■ Exercise aim ■
Needed from the data below: every line from the one with "Reads s [2]" up to and including the one with "((waits.thread 0).live = true", repeated exactly and with nothing else.

[Exercise input — start]

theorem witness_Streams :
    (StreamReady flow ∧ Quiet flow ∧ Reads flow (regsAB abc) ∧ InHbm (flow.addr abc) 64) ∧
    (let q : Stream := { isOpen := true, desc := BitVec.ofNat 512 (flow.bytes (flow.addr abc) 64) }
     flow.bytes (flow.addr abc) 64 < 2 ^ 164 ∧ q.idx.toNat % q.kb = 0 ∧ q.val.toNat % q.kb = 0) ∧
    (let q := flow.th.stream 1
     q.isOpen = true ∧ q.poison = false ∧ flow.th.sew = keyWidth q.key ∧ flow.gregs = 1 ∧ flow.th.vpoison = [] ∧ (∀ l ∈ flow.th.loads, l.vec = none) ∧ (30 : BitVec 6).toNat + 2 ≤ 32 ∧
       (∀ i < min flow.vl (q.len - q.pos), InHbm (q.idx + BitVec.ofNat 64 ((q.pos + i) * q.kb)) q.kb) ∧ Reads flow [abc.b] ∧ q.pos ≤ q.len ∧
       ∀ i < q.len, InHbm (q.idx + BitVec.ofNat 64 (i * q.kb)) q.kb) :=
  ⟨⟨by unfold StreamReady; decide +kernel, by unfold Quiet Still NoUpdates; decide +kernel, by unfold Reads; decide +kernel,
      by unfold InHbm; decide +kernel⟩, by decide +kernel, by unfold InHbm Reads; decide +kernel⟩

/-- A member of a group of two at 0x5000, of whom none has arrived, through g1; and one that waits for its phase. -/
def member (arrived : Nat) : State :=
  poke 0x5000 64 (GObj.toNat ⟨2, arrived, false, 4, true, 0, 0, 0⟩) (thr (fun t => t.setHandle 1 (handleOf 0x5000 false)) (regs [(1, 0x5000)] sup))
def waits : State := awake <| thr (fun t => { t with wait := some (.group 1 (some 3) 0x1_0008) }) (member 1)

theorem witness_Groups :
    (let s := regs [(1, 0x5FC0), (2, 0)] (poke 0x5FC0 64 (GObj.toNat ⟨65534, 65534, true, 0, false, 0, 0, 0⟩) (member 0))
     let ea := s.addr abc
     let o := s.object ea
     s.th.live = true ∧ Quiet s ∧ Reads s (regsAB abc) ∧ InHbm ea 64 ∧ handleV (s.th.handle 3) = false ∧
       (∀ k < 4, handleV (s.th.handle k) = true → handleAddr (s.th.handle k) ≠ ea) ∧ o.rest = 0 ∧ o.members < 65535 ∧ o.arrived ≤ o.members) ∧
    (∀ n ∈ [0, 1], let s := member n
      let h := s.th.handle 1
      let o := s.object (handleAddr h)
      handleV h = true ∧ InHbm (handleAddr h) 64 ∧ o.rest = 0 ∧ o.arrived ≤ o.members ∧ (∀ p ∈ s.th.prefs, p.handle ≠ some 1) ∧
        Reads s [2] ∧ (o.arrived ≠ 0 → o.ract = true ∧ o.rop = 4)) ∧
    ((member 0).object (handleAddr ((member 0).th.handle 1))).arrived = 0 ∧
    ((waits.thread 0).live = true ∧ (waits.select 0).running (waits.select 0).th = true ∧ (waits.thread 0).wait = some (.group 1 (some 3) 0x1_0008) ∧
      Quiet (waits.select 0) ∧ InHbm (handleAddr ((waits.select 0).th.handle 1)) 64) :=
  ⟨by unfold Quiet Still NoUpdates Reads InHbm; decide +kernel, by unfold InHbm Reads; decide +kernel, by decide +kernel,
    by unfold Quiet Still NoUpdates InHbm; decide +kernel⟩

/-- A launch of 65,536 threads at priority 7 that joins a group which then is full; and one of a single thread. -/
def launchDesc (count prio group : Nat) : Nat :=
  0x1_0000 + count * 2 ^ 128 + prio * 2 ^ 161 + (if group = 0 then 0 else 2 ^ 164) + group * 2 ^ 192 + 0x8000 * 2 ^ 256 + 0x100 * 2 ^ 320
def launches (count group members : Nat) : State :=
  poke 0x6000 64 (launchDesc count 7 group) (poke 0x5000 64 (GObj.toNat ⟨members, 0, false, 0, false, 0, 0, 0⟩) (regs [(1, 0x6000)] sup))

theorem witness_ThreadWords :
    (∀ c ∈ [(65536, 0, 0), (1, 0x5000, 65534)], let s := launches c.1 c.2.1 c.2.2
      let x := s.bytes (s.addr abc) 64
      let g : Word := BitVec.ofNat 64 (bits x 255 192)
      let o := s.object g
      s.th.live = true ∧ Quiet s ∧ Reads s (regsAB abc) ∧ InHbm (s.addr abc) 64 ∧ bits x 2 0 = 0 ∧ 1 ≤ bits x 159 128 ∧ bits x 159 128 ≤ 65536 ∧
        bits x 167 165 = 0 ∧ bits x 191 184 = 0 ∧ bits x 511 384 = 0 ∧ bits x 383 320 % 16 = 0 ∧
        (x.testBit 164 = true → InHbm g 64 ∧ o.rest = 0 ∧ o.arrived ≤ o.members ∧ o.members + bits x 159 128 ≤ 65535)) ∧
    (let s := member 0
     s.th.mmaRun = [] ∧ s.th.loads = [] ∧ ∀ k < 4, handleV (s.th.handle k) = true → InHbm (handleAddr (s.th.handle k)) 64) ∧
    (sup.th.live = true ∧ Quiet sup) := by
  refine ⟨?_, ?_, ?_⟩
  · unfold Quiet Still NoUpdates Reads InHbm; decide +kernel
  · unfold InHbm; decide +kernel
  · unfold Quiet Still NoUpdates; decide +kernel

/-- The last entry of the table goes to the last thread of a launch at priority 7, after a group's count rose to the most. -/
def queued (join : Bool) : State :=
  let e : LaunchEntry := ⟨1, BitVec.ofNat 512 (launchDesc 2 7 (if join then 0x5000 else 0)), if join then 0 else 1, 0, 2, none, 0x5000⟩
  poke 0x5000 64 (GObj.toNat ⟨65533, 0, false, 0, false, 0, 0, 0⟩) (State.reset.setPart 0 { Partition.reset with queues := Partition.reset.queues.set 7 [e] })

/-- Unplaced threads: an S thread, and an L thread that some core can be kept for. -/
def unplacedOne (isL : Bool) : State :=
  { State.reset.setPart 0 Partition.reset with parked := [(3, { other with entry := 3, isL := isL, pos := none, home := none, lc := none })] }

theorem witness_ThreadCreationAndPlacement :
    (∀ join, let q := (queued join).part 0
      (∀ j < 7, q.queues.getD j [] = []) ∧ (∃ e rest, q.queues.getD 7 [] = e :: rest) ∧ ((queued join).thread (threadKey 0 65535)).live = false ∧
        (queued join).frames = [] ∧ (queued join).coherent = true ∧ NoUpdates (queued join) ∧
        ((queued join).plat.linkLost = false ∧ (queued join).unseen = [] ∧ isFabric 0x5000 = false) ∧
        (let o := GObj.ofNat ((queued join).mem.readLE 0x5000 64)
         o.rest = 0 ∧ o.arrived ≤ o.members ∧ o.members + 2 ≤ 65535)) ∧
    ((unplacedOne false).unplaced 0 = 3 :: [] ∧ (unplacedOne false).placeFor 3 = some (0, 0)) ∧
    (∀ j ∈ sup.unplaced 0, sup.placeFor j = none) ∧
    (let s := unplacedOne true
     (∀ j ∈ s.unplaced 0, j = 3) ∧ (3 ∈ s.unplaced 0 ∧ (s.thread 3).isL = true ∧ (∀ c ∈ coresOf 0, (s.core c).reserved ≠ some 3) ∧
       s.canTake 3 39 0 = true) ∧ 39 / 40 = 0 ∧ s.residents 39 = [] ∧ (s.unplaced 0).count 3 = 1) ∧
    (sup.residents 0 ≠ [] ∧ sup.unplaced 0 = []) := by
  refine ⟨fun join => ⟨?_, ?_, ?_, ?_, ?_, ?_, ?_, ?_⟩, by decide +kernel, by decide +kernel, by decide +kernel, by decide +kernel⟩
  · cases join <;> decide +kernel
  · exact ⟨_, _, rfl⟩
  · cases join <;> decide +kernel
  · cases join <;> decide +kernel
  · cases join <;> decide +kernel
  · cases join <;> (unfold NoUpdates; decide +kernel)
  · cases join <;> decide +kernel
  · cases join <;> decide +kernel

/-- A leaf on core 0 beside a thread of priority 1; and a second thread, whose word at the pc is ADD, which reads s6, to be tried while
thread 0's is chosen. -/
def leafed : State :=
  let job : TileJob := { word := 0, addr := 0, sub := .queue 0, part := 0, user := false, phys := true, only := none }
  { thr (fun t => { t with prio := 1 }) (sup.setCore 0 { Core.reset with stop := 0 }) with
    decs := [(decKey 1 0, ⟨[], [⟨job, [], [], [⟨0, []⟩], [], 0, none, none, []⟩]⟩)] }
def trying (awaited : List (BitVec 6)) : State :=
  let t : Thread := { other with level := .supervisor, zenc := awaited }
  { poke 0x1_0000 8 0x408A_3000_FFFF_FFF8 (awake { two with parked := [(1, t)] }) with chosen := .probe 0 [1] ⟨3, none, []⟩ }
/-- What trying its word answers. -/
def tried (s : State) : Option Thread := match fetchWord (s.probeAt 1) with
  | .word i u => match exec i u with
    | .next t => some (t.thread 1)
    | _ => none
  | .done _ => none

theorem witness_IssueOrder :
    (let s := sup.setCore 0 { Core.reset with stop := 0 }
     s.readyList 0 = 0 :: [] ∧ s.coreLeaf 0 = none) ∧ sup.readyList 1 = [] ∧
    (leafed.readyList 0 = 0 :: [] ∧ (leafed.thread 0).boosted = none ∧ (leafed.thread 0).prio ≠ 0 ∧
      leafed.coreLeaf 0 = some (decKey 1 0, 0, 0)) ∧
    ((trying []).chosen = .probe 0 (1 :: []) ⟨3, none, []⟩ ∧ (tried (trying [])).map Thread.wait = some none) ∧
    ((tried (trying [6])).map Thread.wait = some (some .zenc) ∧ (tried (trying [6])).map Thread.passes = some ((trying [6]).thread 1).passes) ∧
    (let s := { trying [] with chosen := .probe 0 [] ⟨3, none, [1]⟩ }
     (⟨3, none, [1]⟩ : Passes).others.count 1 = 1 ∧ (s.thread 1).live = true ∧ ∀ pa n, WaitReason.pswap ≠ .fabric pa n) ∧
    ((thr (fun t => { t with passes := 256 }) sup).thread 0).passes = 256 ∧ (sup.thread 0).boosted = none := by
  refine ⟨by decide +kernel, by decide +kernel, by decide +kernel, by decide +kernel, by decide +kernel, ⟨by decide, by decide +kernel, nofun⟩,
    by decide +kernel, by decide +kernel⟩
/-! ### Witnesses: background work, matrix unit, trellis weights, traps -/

[Exercise input — finish]

■ Exercise response ■
        Reads s [2] ∧ (o.arrived ≠ 0 → o.ract = true ∧ o.rop = 4)) ∧
    ((member 0).object (handleAddr ((member 0).th.handle 1))).arrived = 0 ∧
    ((waits.thread 0).live = true ∧ (waits.select 0).running (waits.select 0).th = true ∧ (waits.thread 0).wait = some (.group 1 (some 3) 0x1_0008) ∧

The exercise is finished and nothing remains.